Housing · Chart
15.3 % delivered, 33 % of the timeline elapsed
In 2022, Ontario's PC government committed to building 1.5 million new homes by 2031. Three years in, 229,246 housing starts have been recorded — 15.3 % of the target, against 33 % of the timeline elapsed. Catching up to the original 1.5 M target would now require 211,792 starts per year through 2031, which is 3.2 × the 2025 rate.
What the chart shows
The bars are annual Ontario housing starts (all areas, quarterly aggregated to annual) from 2014 through 2025. Two political tenures are shaded: Wynne (Liberal, 2014–2018) and Ford (PC, 2019–present). The dashed yellow line at 187,500 starts/year is the implied glide-path needed to reach the 1.5 million cumulative target by 2031.

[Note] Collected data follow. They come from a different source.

/-- The check of one piece of an access within an 8-byte location (R138): where its address leads, and then ALIGN. -/
def checkOf (s : State) (rq : Req) (align : Bool) (p : Piece) : Except Bad (List Chunk) :=
  match xlate s rq p.va p.len with
  | .error (.trap c i) => .error (.trap c i)
  | .error (.fault c n g) => .error (.faults [{ cause := c, level := n, log := g, va := p.va }])
  | .ok x => if align ∧ p.va.toNat % 4 ≠ 0 then .error (.trap .align (p.va.setWidth 32)) else .ok [(0, p.len, x.1, x.2)]

/-- WHAT THE CHECKS OF THE PIECES OF AN ACCESS GIVE (R138, R228): all sound, each piece goes to its place; where one traps, the access
traps, with the lowest class, and no lane is accessed; where none traps and one faults, it has lanes that wait for a replay. -/
structure Checks (s : State) (cx : Cx) (a : Access) : Prop where
  piece : ∀ p : Piece, 0 < p.len → p.va.toNat % 8 + p.len ≤ 8 →
    checkPiece s (cx.req a.kind.acc a.path) a.kind.aligned p = checkOf s (cx.req a.kind.acc a.path) a.kind.aligned p
  sound : ∀ f : Piece → Xlat × Option Leaf,
    (∀ p ∈ a.pieces, checkPiece s (cx.req a.kind.acc a.path) a.kind.aligned p = .ok [(0, p.len, f p)]) →
    ∃ tr, translateAccess s cx a (fun _ => true) = .ok tr ∧ tr.faulted = false
      ∧ tr.pieces = a.pieces.map fun p => { p with at? := some (f p).1, faults := [] }
  trap : ∀ p ∈ a.pieces, ∀ c i, checkPiece s (cx.req a.kind.acc a.path) a.kind.aligned p = .error (.trap c i) →
    ∃ t, translateAccess s cx a (fun _ => true) = .error t ∧ classNo t.cls ≤ classNo c
      ∧ ∃ q ∈ a.pieces, checkPiece s (cx.req a.kind.acc a.path) a.kind.aligned q = .error (.trap t.cls t.info)
  fault : (∀ p ∈ a.pieces, ∀ c i, checkPiece s (cx.req a.kind.acc a.path) a.kind.aligned p ≠ .error (.trap c i)) →
    (∃ p ∈ a.pieces, ∃ f fs, checkPiece s (cx.req a.kind.acc a.path) a.kind.aligned p = .error (.faults (f :: fs))) →
    ∃ tr, translateAccess s cx a (fun _ => true) = .ok tr ∧ tr.faulted = true

/-! Memory words (R175, R179, R324, R348, R360 to R362, R368, R369, R379, R380). -/

/-- What a vector memory word is: the operands it reads, whether its mode, alignment and order let it issue, the access it makes, not
yet translated, and where loaded data goes. -/
structure MemWord where
  spec : VSpec
  ready : Bool
  access : Access
  dest : Dest

/-- The address of lane `l`: base pair plus sign-extended offset (R57). -/
def MemWord.va (t0 : State) (cx : Cx) (x : VIn) (b : BitVec 7) (l : Nat) : DWord :=
  readPair t0 cx.w b.toNat + (lane (x.row 0) l).signExtend 64

/-- A load of `n` bytes to each lane: to one destination up to 4 bytes, to n ÷ 4 static registers above (R368, R369). -/
def MemWord.load (t0 : State) (cx : Cx) (x : VIn) (n : Nat) (acq : Option Scope) (d a b : BitVec 7) : MemWord :=
  { spec := if n ≤ 4 then { memSpec a with dst := some d } else { memSpec a with more := (List.range (n / 4)).map fun i => d.toNat + i }
    ready := true
    access := { mkAccess .load (if n ≤ 4 then .one x.dest else .rows d.toNat (n / 4)) (eff t0 cx)
      ((lanesOf (eff t0 cx)).map fun l => mkPiece l 0 n (MemWord.va t0 cx x b l) []) with acq := acq, sext := etSigned (etOf cx.w.mode) }
    dest := x.dest }

/-- A store of `n` bytes from each lane (R379, R380); at DOM it waits for the warp's remote writes (R161). -/
def MemWord.store (t0 : State) (cx : Cx) (x : VIn) (n : Nat) (rel : Option Scope) (d a b : BitVec 7) : MemWord :=
  let many := (List.range (n / 4)).map fun i => d.toNat + i
  let data := if n ≤ 4 then [x.row 1] else many.map fun r => readV t0 cx.w r
  { spec := if n ≤ 4 then { memSpec a with popD := some d } else { memSpec a with extra := many }
    ready := !(rel == some .dom) || remoteIdle t0 cx.k cx.w
    access := { mkAccess .store .nowhere (eff t0 cx)
      ((lanesOf (eff t0 cx)).map fun l => mkPiece l 0 n (MemWord.va t0 cx x b l) ((regBytes data l).take n)) with rel := rel }
    dest := .none }

/-- A read-modify-write of one word from each lane, the old word to d (R362). -/
def MemWord.atom (t0 : State) (cx : Cx) (x : VIn) (op : AtomOp) (d a b : BitVec 7) : MemWord :=
  let regs := if op = .cas then [d.toNat, d.toNat + 1] else [d.toNat]
  { spec := { memSpec a with extra := regs }
    ready := !atomTyped op || wideMode cx.w.mode
    access := mkAccess (.atomic op (etOf cx.w.mode)) (.rows d.toNat 1) (eff t0 cx)
      ((lanesOf (eff t0 cx)).map fun l => mkPiece l 0 4 (MemWord.va t0 cx x b l) (regBytes (regs.map fun r => readV t0 cx.w r) l))
    dest := .none }

/-- One reduction from each lane (R175, R324). -/
def MemWord.reduce (t0 : State) (cx : Cx) (x : VIn) (op : AtomOp) (d a b : BitVec 7) : MemWord :=
  { spec := { memSpec a with popD := some d }
    ready := wideMode cx.w.mode
    access := { mkAccess (.reduce op (etOf cx.w.mode)) .nowhere (eff t0 cx)
      ((lanesOf (eff t0 cx)).map fun l => mkPiece l 0 4 (MemWord.va t0 cx x b l) (leBytes 4 (lane (x.row 1) l).toNat)) with engine := 5 }
    dest := .none }

/-- A tile between memory and a fragment, at the address of the lowest active lane, a multiple of 1024 (R179, R313, R348). -/
def MemWord.tile (t0 : State) (cx : Cx) (x : VIn) (f : Fragment) (store : Bool) (d a b : BitVec 7) : MemWord :=
  let regs := (List.range (fragmentRegs f)).map fun i => d.toNat + i
  let t := MemWord.va t0 cx x b (lowLane (eff t0 cx))
  let data := regs.map fun r => readV t0 cx.w r
  { spec := if store then { memSpec a with extra := regs } else { memSpec a with more := regs }
    ready := t.toNat % 1024 == 0
    access := { mkAccess (if store then .store else .load) (if store then .nowhere else .rows d.toNat (fragmentRegs f)) (eff t0 cx)
      ((lanesOf (eff t0 cx)).flatMap fun l => (fragmentParts f (quadOfSlot cx.k) l).map fun p =>
        mkPiece l p.1 p.2.2 (t + BitVec.ofNat 64 p.2.1) (if store then ((regBytes data l).drop p.1).take p.2.2 else []))
      with engine := 3, tile := some t }
    dest := .none }

/-- The vector memory words. -/
def memWord (t0 : State) (cx : Cx) (x : VIn) : Instr → Option MemWord
  | .vldB d a b => some (MemWord.load t0 cx x 1 none d a b)
  | .vldH d a b => some (MemWord.load t0 cx x 2 none d a b)
  | .vldW d a b => some (MemWord.load t0 cx x 4 none d a b)
  | .vldD d a b => some (MemWord.load t0 cx x 8 none d a b)
  | .vldQ d a b => some (MemWord.load t0 cx x 16 none d a b)
  | .vstB d a b => some (MemWord.store t0 cx x 1 none d a b)
  | .vstH d a b => some (MemWord.store t0 cx x 2 none d a b)
  | .vstW d a b => some (MemWord.store t0 cx x 4 none d a b)
  | .vstD d a b => some (MemWord.store t0 cx x 8 none d a b)
  | .vstQ d a b => some (MemWord.store t0 cx x 16 none d a b)
  | .vldaWg d a b => some (MemWord.load t0 cx x 4 (some .wg) d a b)
  | .vstrWg d a b => some (MemWord.store t0 cx x 4 (some .wg) d a b)
  | .vldaDie d a b => some (MemWord.load t0 cx x 4 (some .die) d a b)
  | .vstrDie d a b => some (MemWord.store t0 cx x 4 (some .die) d a b)
  | .vldaPkg d a b => some (MemWord.load t0 cx x 4 (some .pkg) d a b)
  | .vstrPkg d a b => some (MemWord.store t0 cx x 4 (some .pkg) d a b)
  | .vldaDom d a b => some (MemWord.load t0 cx x 4 (some .dom) d a b)
  | .vstrDom d a b => some (MemWord.store t0 cx x 4 (some .dom) d a b)
  | .vatomWgAdd d a b => some (MemWord.atom t0 cx x .add d a b)
  | .vatomWgMin d a b => some (MemWord.atom t0 cx x .min d a b)
  | .vatomWgMax d a b => some (MemWord.atom t0 cx x .max d a b)
  | .vatomWgAnd d a b => some (MemWord.atom t0 cx x .and d a b)
  | .vatomWgOr d a b => some (MemWord.atom t0 cx x .or d a b)
  | .vatomWgXor d a b => some (MemWord.atom t0 cx x .xor d a b)
  | .vatomWgXchg d a b => some (MemWord.atom t0 cx x .xchg d a b)
  | .vatomWgCas d a b => some (MemWord.atom t0 cx x .cas d a b)
  | .vatomDieAdd d a b => some (MemWord.atom t0 cx x .add d a b)
  | .vatomDieMin d a b => some (MemWord.atom t0 cx x .min d a b)
  | .vatomDieMax d a b => some (MemWord.atom t0 cx x .max d a b)
  | .vatomDieAnd d a b => some (MemWord.atom t0 cx x .and d a b)
  | .vatomDieOr d a b => some (MemWord.atom t0 cx x .or d a b)
  | .vatomDieXor d a b => some (MemWord.atom t0 cx x .xor d a b)
  | .vatomDieXchg d a b => some (MemWord.atom t0 cx x .xchg d a b)
  | .vatomDieCas d a b => some (MemWord.atom t0 cx x .cas d a b)
  | .vatomPkgAdd d a b => some (MemWord.atom t0 cx x .add d a b)
  | .vatomPkgMin d a b => some (MemWord.atom t0 cx x .min d a b)
  | .vatomPkgMax d a b => some (MemWord.atom t0 cx x .max d a b)
  | .vatomPkgAnd d a b => some (MemWord.atom t0 cx x .and d a b)
  | .vatomPkgOr d a b => some (MemWord.atom t0 cx x .or d a b)
  | .vatomPkgXor d a b => some (MemWord.atom t0 cx x .xor d a b)
  | .vatomPkgXchg d a b => some (MemWord.atom t0 cx x .xchg d a b)
  | .vatomPkgCas d a b => some (MemWord.atom t0 cx x .cas d a b)
  | .vatomDomAdd d a b => some (MemWord.atom t0 cx x .add d a b)
  | .vatomDomMin d a b => some (MemWord.atom t0 cx x .min d a b)
  | .vatomDomMax d a b => some (MemWord.atom t0 cx x .max d a b)
  | .vatomDomAnd d a b => some (MemWord.atom t0 cx x .and d a b)
  | .vatomDomOr d a b => some (MemWord.atom t0 cx x .or d a b)
  | .vatomDomXor d a b => some (MemWord.atom t0 cx x .xor d a b)
  | .vatomDomXchg d a b => some (MemWord.atom t0 cx x .xchg d a b)
  | .vatomDomCas d a b => some (MemWord.atom t0 cx x .cas d a b)
  | .nmredAdd d a b => some (MemWord.reduce t0 cx x .add d a b)
  | .nmredMin d a b => some (MemWord.reduce t0 cx x .min d a b)
  | .nmredMax d a b => some (MemWord.reduce t0 cx x .max d a b)
  | .ldfA d a b => some (MemWord.tile t0 cx x .a false d a b)
  | .ldfB d a b => some (MemWord.tile t0 cx x .b false d a b)
  | .ldfC d a b => some (MemWord.tile t0 cx x .c false d a b)
  | .stfC d a b => some (MemWord.tile t0 cx x .c true d a b)
  | _ => none

/-- THE WORD PARKS ITS SPLIT on the lanes of its operation `o` that fault: the operation is attached to flag SA, and the split stands after
the word, parked on it (R138). -/
def ParksAfter (t : State) (cx : Cx) (pc : DWord) (w' : Warp) (o : Op) : Prop :=
  warpAt t cx.k = some w' ∧ w'.ops = cx.base.ops ++ [o] ∧ o.flag = cxFlag cx true
    ∧ ∃ sp, tget w'.splits cx.j = some sp ∧ sp.pc = pc ∧ sp.mask = cx.sp.mask ∧ sp.park = .access o.id

/-- The access of SLD, SLDD and SST, at the pair that bits 15 to 10 name plus 4 × the signed offset (R58, R343). -/
def scalarAccess (t0 : State) (cx : Cx) : Instr → Option Access
  | .sld x imm => some { mkAccess .load (.scalars x.toNat 1) (eff t0 cx) [mkPiece 0 0 4 (scalarVa t0 cx imm) []] with engine := 2 }
  | .sldd x imm => some { mkAccess .load (.scalars x.toNat 2) (eff t0 cx) [mkPiece 0 0 8 (scalarVa t0 cx imm) []] with engine := 2 }
  | .sst x imm => some { mkAccess .store .nowhere (eff t0 cx)
      [mkPiece 0 0 4 (scalarVa t0 cx imm) (leBytes 4 (readS t0 cx.w x.toNat).toNat)] with engine := 2 }
  | _ => none

/-- The index, the source and the destination code of VRGET and VRSET (R374, R375). -/
def moveOf (t0 : State) (cx : Cx) : Instr → Option (Nat × BitVec 7 × BitVec 7)
  | .vrget x imm =>
    let ix := (readS t0 cx.w x.toNat + BitVec.ofNat 32 (imm.toNat % 512)).toNat
    some (ix, BitVec.ofNat 7 ix, imm.extractLsb' 9 7)
  | .vrset x imm =>
    let ix := (readS t0 cx.w x.toNat + BitVec.ofNat 32 (imm.toNat % 512)).toNat
    some (ix, imm.extractLsb' 9 7, BitVec.ofNat 7 ix)
  | _ => none

/-! Matrix and heading words. -/

/-- The form and the operands of MMA, MMAC and MMAZ (R318, R319). -/
def matrixOf : Instr → Option (MatrixForm × BitVec 7 × BitVec 7 × BitVec 7)
  | .mma d a b => some (.plain, d, a, b)
  | .mmac d a b => some (.complex, d, a, b)
  | .mmaz d a b => some (.zero, d, a, b)
  | _ => none

/-- The components a lane gives to HCVTB and HROT: its low and its high half as BF16 (R295, R300). -/
def halvesOf (w : Word) : List FVal := [decodeF fBF16 (w.toNat % 2 ^ 16), decodeF fBF16 (w.toNat / 2 ^ 16)]

/-- The heading a heading word writes, its vector sources with the position of the first, 1 (b) for HROT, and the heading's value, from the
rows read in `x` (R35, R193, R293 to R295, R299 to R301, R303). -/
def headingOf (t0 : State) (cx : Cx) (x : VIn) : Instr → Option (BitVec 7 × Nat × List (BitVec 7) × HOut)
  | .hcvt d a b => some (d, 0, [a, b], renormFloats ((List.range 64).flatMap fun l =>
      if (eff t0 cx).getLsbD l then [decodeF fF32 (lane (x.row 0) l).toNat, decodeF fF32 (lane (x.row 1) l).toNat]
      else [.fin false 0 0, .fin false 0 0]))
  | .hcvtb d a _ => some (d, 0, [a], renormFloats ((List.range 64).flatMap fun l =>
      if (eff t0 cx).getLsbD l then halvesOf (lane (x.row 0) l) else [.fin false 0 0, .fin false 0 0]))
  | .hadd d a b => some (d, 0, [], addHeadings (readH cx.w a.toNat).val (readH cx.w b.toNat).val)
  | .hsub d a b => some (d, 0, [], addHeadings (readH cx.w a.toNat).val (negHeading (readH cx.w b.toNat).val))
  | .hneg d a _ => some (d, 0, [],
      ((readH cx.w a.toNat).cls, (readH cx.w a.toNat).codes.map negCode, (readH cx.w a.toNat).norm))
  | .hscl d a b => some (d, 0, [],
      let h := readH cx.w a.toNat
      let n := roundNE fF32 (addF .rne (decodeF fF32 h.norm.toNat) (decodeF fF32 (readS t0 cx.w b.toNat).toNat))
      match decodeF fF32 n with
      | .nan => nanHeading
      | .inf false => nanHeading
      | .inf true => zeroHeading
      | .fin _ _ _ => (h.cls, h.codes.map fun c => BitVec.ofInt 16 c, BitVec.ofNat 32 n))
  | .hrot d a b => some (d, 1, [b],
      match commonScale ((List.range 64).flatMap fun l =>
        if (eff t0 cx).getLsbD l then halvesOf (lane (x.row 0) l) else [FVal.fin false 1 0, FVal.fin false 0 0]) with
      | none => nanHeading
      | some (ps, q) =>
        match (readH cx.w a.toNat).val with
        | .nan => nanHeading
        | .zero => zeroHeading
        | .val c e =>
          renorm (HVec.rational ((List.range 64).flatMap fun l =>
            rotatePair (c.getD (2 * l) 0) (c.getD (2 * l + 1) 0) (ps.getD (2 * l) 0) (ps.getD (2 * l + 1) 0))
            (e.add { mant := q, exp := 0 })))
  | _ => none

| Year | Housing starts | % of 187,500 target |
|---|---|---|
| 2014 | 59.1 k | 32 % |
| 2015 | 70.2 k | 37 % |
| 2016 | 75.0 k | 40 % |
| 2017 | 79.1 k | 42 % |
| 2018 | 78.7 k | 42 % |
| 2019 | 69.0 k | 37 % |
| 2020 | 81.3 k | 43 % |
| 2021 | 99.6 k | 53 % |
| 2022 | 96.1 k | 51 % |
| 2023 | 89.3 k | 48 % |
| 2024 | 74.6 k | 40 % |
| 2025 | 65.4 k | 35 % |
A few things worth pulling out:
- 2014's 59.1 k is the lowest annual total in the series. Every subsequent year has been higher, including the years preceding the 2022 target.
- 2021 (99.6 k) was the highest. It remains the only year in the series above 100 k starts. It was reached during a period of historically low mortgage rates and high builder confidence.
- The trend since 2021 is downward, not upward. 2023 fell to 89.3 k, 2024 to 74.6 k, 2025 to 65.4 k. The direction of travel is moving away from the target, not toward it.
- At the 2025 pace, the cumulative 1.5 M target would be reached around 2046, fifteen years late.
Why the line is going the wrong way
Two structural drivers, both well-established in CMHC's quarterly Housing Market Outlook publications:
- Interest-rate sensitivity. Roughly 40 % of new Ontario housing starts in the previous decade were condominium projects, which depend on pre-construction sales to secure project financing. The 2022–2024 rate-rise cycle collapsed pre-construction sales by approximately 50 % across the GTA, which lagged into 2024–25 starts. This is a direct mechanism, not a correlation.
- Construction-cost inflation. Materials and skilled-trade wages rose roughly 30 % between 2020 and 2024 in Ontario. Combined with land prices that did not fall in proportion, the breakeven sale price for new builds rose meaningfully — which prices out the buyer pool that pre-construction projects target.
Note that "municipal approvals are slow" is also a real factor but is not what changed between 2021 (99.6 k) and 2025 (65.4 k). Approval timelines were already slow in 2021 and the starts number was a record. The 34 k-unit decline since then is rate-and-cost driven, not approvals-driven.
What the chart can't tell you
The chart shows starts, not completions. Starts and completions diverge most when projects are paused mid-construction. A start counted in 2022 may not produce an occupied home until 2026; a start counted in 2025 may not produce an occupied home until 2029. The 1.5 M-by-2031 framing is technically about starts (per the original PC commitment), but the public framing of the policy was about homes available to live in, which is the completions number — and is currently lower than the starts number.
The chart also shows Ontario only. The 1.5 M target is a province-level commitment; comparing against, say, BC (where starts have also fallen) or Quebec (where they have held more flat) would change which factors look most explanatory.
A "starts vs completions vs approvals" three-line chart and a multi-province comparison are both on the explainer backlog.